/-- One constructor per row of the table of operations and events. -/
inductive Instr where
  -- host commands: mailbox `m` executes its oldest accepted request, which is this command (R433)
  | identityGet (dt : Nat) (m : Mbox)
  | securityStatus (dt : Nat) (m : Mbox)
  | attest (dt : Nat) (m : Mbox)
  | selftestRun (dt : Nat) (m : Mbox) (r : TestEnv)
  | cfgKeyInstall (dt : Nat) (m : Mbox)
  | mboxKeyInstall (dt : Nat) (m : Mbox)
  | lifecycleOperate (dt : Nat) (m : Mbox)
  | retirePrepare (dt : Nat) (m : Mbox)
  | retire (dt : Nat) (m : Mbox)
  | zeroiseAll (dt : Nat) (m : Mbox)
  | restart (dt : Nat) (m : Mbox)
  | configSlotWrite (dt : Nat) (m : Mbox) (flashLate : Bool)
  | configCheck (dt : Nat) (m : Mbox)
  | configActivate (dt : Nat) (m : Mbox) (flashLate : Bool)
  | configConfirm (dt : Nat) (m : Mbox) (flashLate : Bool)
  | fwSlotWrite (dt : Nat) (m : Mbox) (flashLate : Bool)
  | fwSlotCheck (dt : Nat) (m : Mbox)
  | fwActivate (dt : Nat) (m : Mbox) (run : FwRun)
  | fwConfirm (dt : Nat) (m : Mbox) (flashLate : Bool)
  | nodeSearch (dt : Nat) (m : Mbox)
  | nodeNext (dt : Nat) (m : Mbox)
  | nodeRemove (dt : Nat) (m : Mbox)
  | tableFlushWorld (dt : Nat) (m : Mbox)
  | rehash (dt : Nat) (m : Mbox)
  | linkGet (dt : Nat) (m : Mbox)
  | keyLoad (dt : Nat) (m : Mbox)
  | keyErase (dt : Nat) (m : Mbox)
  | keyList (dt : Nat) (m : Mbox)
  | ctxSave (dt : Nat) (m : Mbox)
  | ctxRestore (dt : Nat) (m : Mbox)
  | timeGet (dt : Nat) (m : Mbox)
  | timeSet (dt : Nat) (m : Mbox)
  | localOffsetSet (dt : Nat) (m : Mbox)
  | addHour (dt : Nat) (m : Mbox)
  | subHour (dt : Nat) (m : Mbox)
  | countdownSet (dt : Nat) (m : Mbox)
  | almanacAdd (dt : Nat) (m : Mbox)
  | almanacRemove (dt : Nat) (m : Mbox)
  | almanacList (dt : Nat) (m : Mbox)
  | canopyPin (dt : Nat) (m : Mbox)
  | canopyUnpin (dt : Nat) (m : Mbox)
  | canopyFreeze (dt : Nat) (m : Mbox)
  | canopyThaw (dt : Nat) (m : Mbox)
  | canopyLogRead (dt : Nat) (m : Mbox)
  | backhaulStatus (dt : Nat) (m : Mbox)
  | backhaulSpeed (dt : Nat) (m : Mbox)
  | rfTestStart (dt : Nat) (m : Mbox)
  | rfTestStop (dt : Nat) (m : Mbox)
  | tallySnapshot (dt : Nat) (m : Mbox)
  | tallyRead (dt : Nat) (m : Mbox)
  | qstatsRead (dt : Nat) (m : Mbox)
  | eventAck (dt : Nat) (m : Mbox)
  | eventSubscribe (dt : Nat) (m : Mbox)
  -- transactions and datagrams
  | m0Write (dt : Nat) (length : Nat) (octets : Octets)
  | m0Read (dt : Nat) (wholly : Bool)
  | m0Status (dt : Nat)
  | m0BadCommand (dt : Nat) (first : Byte)
  | verieliRequest (dt : Nat) (m : Mbox) (d : Datagram)
  -- start, reset, power, zeroisation, tamper
  | resetNRise (dt : Nat) (e : StartEnv)
  | resetNFall (dt : Nat)
  | radioOn (dt : Nat)
  | powerFail (dt : Nat) (cause : FailCause) (holdUp : Bool) (supplyLost : Bool)
  | pfiNHigh (dt : Nat) (e : StartEnv)
  | zeroiseNLow (dt : Nat)
  | zeroiseNHigh (dt : Nat) (e : StartEnv)
  | zeroisationEnd (dt : Nat) (e : StartEnv)
  | tamperClassA (dt : Nat) (sensor : SensorA)
  | tamperClassB (dt : Nat) (sensor : SensorB) (e : StartEnv)
  | periodicSelftest (dt : Nat) (r : TestEnv)
  | drbgReseed (dt : Nat) (first second : Bool)
  | jtagInstructionUpdate (dt : Nat) (i : JtagInstr)
  -- receive
  | preambleDetected (dt : Nat) (l : Lane) (p : HeardPreamble) (corrA corrB : Nat) (level : Nat)
  | sfdTimeout (dt : Nat) (l : Lane)
  | sfdFound (dt : Nat) (l : Lane) (word : BitVec 32) (offset8 : Int) (a b : PortMetric)
  | phyHeaderEnd (dt : Nat) (l : Lane) (hdr : PhyHeader)
  | ackOwed (dt : Nat) (l : Lane) (fc : FrameCtl)
  | codewordReady (dt : Nat) (l : Lane)
  | codewordDecoded (dt : Nat) (core : Fin 4) (iterations : Nat) (word : BitVec 2048)
  | frameEnd (dt : Nat) (l : Lane) (f : AirFrame)
  | laneAssignmentEffect (dt : Nat) (l : Lane)
  | laneFault (dt : Nat) (l : Lane) (cause : LaneFaultCause)
  | laneKat (dt : Nat) (l : Lane) (pass : Bool)
  | laneDomainPowerDown (dt : Nat) (d : LaneDom)
  | laneReturn (dt : Nat) (d : LaneDom) (kat : List Bool)
  -- transmit
  | transmitRequest (dt : Nat) (f : Fe) (temp : Int)
  | transmissionCommit (dt : Nat) (f : Fe)
  | transmissionEnd (dt : Nat) (f : Fe) (samples : List Int) (det : DetReading)
  | overpowerAbort (dt : Nat) (f : Fe) (excessQdb : Int)
  | backgroundCalibration (dt : Nat) (f : Fe) (temp : Int)
  | calibrationComplete (dt : Nat) (f : Fe) (temp : Int)
  | feLockLost (dt : Nat) (f : Fe) (failed : Nat)
  | rxSynthCalibration (dt : Nat) (f : Fe) (temp : Int)
  | feSleep (dt : Nat) (f : Fe)
  | feWake (dt : Nat) (f : Fe)
  | backoffExpiry (dt : Nat) (f : Fe)
  | sensingEnd (dt : Nat) (f : Fe) (power : Int) (blanked : Bool)
  | ackDeadline (dt : Nat) (f : Fe)
  | continuationEnd (dt : Nat) (eui : BitVec 64)
  | neighbourWindow (dt : Nat) (routerId : Nat)
  | frameSelect (dt : Nat) (f : Fe)
  -- wake cycle
  | gateEntryOpen (dt : Nat) (f : Fe)
  | gateChangeover (dt : Nat) (f : Fe)
  | calendarSlot (dt : Nat)
  | farListMove (dt : Nat)
  | queueSample (dt : Nat)
  -- time
  | timeStep (dt : Nat)
  | incrementWrite (dt : Nat) (incNs : BitVec 3) (incFrac : BitVec 32)
  | meridianUpdate (dt : Nat) (copies : List (Island × Int))
  | ptpMeasurement (dt : Nat) (p : Port)
  | masterLoss (dt : Nat)
  | holdoverDegraded (dt : Nat)
  | ppsInEdge (dt : Nat)
  | rtcSecond (dt : Nat)
  | rtcAdjust (dt : Nat) (stampErr : Int)
  | rtcOscStopped (dt : Nat)
  -- security
  | securityProcessing (dt : Nat) (core : Fin 4) (p : Fe)
  | joinTimeout (dt : Nat) (index : Nat)
  | reassemblyTimeout (dt : Nat) (src : BitVec 64) (tag size : Nat)
  | dioTrickle (dt : Nat) (w : World)
  | cipherJobPost (dt : Nat) (job : Word) (input : Octets) (parityOk : Bool)
  | cipherJobEnd (dt : Nat) (u : Fin 4) (fault : Bool)
  | fcCeilingWrite (dt : Nat) (k : CeilKind)
  -- backhaul
  | backhaulCellRequest (dt : Nat) (p : Port) (hdr : EthHdr)
  | backhaulFrameEnd (dt : Nat) (p : Port) (f : EthFrame)
  | pauseEnd (dt : Nat) (p : Port)
  | pauseWatchdog (dt : Nat) (p : Port)
  | downstreamClassify (dt : Nat) (core : Fin 4) (compressed : Octets) (hdrCompressed : Nat)
  | sawmillSend (dt : Nat)
  | egressSelect (dt : Nat)
  | supervisionSend (dt : Nat)
  | pathWindow (dt : Nat)
  | linkUp (dt : Nat) (p : Port) (phy10OrHalf : Bool)
  | linkDown (dt : Nat) (p : Port)
  | loadMeasure (dt : Nat) (rx tx : Nat) (rx1 tx1 : Nat)
  | speedChangeComplete (dt : Nat) (p : Port)
  | speedStepTimeout (dt : Nat) (p : Port)
  | lpiEntry (dt : Nat) (p : Port)
  -- events to hosts
  | eventMessageSend (dt : Nat) (m : Mbox)
  | eventResend (dt : Nat) (m : Mbox)
  -- node table and memory upkeep
  | ageingSweepVisit (dt : Nat)
  | shadowWalkerVisit (dt : Nat)
  | recordUncorrectable (dt : Nat) (index : Nat)
  | poolAudit (dt : Nat) (stray : List (Nat × Nat))
  | dramRetrain (dt : Nat) (ok : Bool)
  -- Canopy
  | canopyRound (dt : Nat) (e : CanopyEnv)
  | sliceMove (dt : Nat) (f : Fe)
  | assignmentEffect (dt : Nat) (index : Nat)
  | assignmentWithdrawal (dt : Nat) (index : Nat)
  | freezeEnd (dt : Nat)
  | canopyUnwatched (dt : Nat) (f : Fe) (channel : Nat)
  -- Heartwood
  | bufferClose (dt : Nat)
  | homing (dt : Nat)
  | tallyJournal (dt : Nat)
  -- faults
  | unitFault (dt : Nat) (u : FaultUnit)
  | tagHoldExpiry (dt : Nat) (h : TagHolder)
  | channelTimeout (dt : Nat) (i : Island)
  | thermalStep (dt : Nat) (tj : Int) (e : StartEnv)
  | finalResponse (dt : Nat) (m : Mbox) (handOffOk : Bool)
  | testLogicReset (dt : Nat) (e : StartEnv)
  | aonReset (dt : Nat)
  | crystalRestart (dt : Nat)
  | destinationAddressReceived (dt : Nat) (l : Lane) (dstPan : Option (BitVec 16)) (dst : Addr)
  | rxOversize (dt : Nat) (p : Port)
  | hardwareGeneratorReseed (dt : Nat)
  | rfTestEnd (dt : Nat) (f : Fe)
  deriving DecidableEq, Repr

▶ _THE TASK_
Give back exactly the lines above, from the line containing "backhaulStatus (dt : Nat) (m : Mbox)" through the line containing "b : PortMetric)", with both end lines and nothing more.

▶ _SOLUTION FOR THIS PROBLEM_
  | backhaulStatus (dt : Nat) (m : Mbox)
  | backhaulSpeed (dt : Nat) (m : Mbox)
  | rfTestStart (dt : Nat) (m : Mbox)
  | rfTestStop (dt : Nat) (m : Mbox)
  | tallySnapshot (dt : Nat) (m : Mbox)
  | tallyRead (dt : Nat) (m : Mbox)
  | qstatsRead (dt : Nat) (m : Mbox)
  | eventAck (dt : Nat) (m : Mbox)
  | eventSubscribe (dt : Nat) (m : Mbox)
  -- transactions and datagrams
  | m0Write (dt : Nat) (length : Nat) (octets : Octets)
  | m0Read (dt : Nat) (wholly : Bool)
  | m0Status (dt : Nat)
  | m0BadCommand (dt : Nat) (first : Byte)
  | verieliRequest (dt : Nat) (m : Mbox) (d : Datagram)
  -- start, reset, power, zeroisation, tamper
  | resetNRise (dt : Nat) (e : StartEnv)
  | resetNFall (dt : Nat)
  | radioOn (dt : Nat)
  | powerFail (dt : Nat) (cause : FailCause) (holdUp : Bool) (supplyLost : Bool)
  | pfiNHigh (dt : Nat) (e : StartEnv)
  | zeroiseNLow (dt : Nat)
  | zeroiseNHigh (dt : Nat) (e : StartEnv)
  | zeroisationEnd (dt : Nat) (e : StartEnv)
  | tamperClassA (dt : Nat) (sensor : SensorA)
  | tamperClassB (dt : Nat) (sensor : SensorB) (e : StartEnv)
  | periodicSelftest (dt : Nat) (r : TestEnv)
  | drbgReseed (dt : Nat) (first second : Bool)
  | jtagInstructionUpdate (dt : Nat) (i : JtagInstr)
  -- receive
  | preambleDetected (dt : Nat) (l : Lane) (p : HeardPreamble) (corrA corrB : Nat) (level : Nat)
  | sfdTimeout (dt : Nat) (l : Lane)
  | sfdFound (dt : Nat) (l : Lane) (word : BitVec 32) (offset8 : Int) (a b : PortMetric)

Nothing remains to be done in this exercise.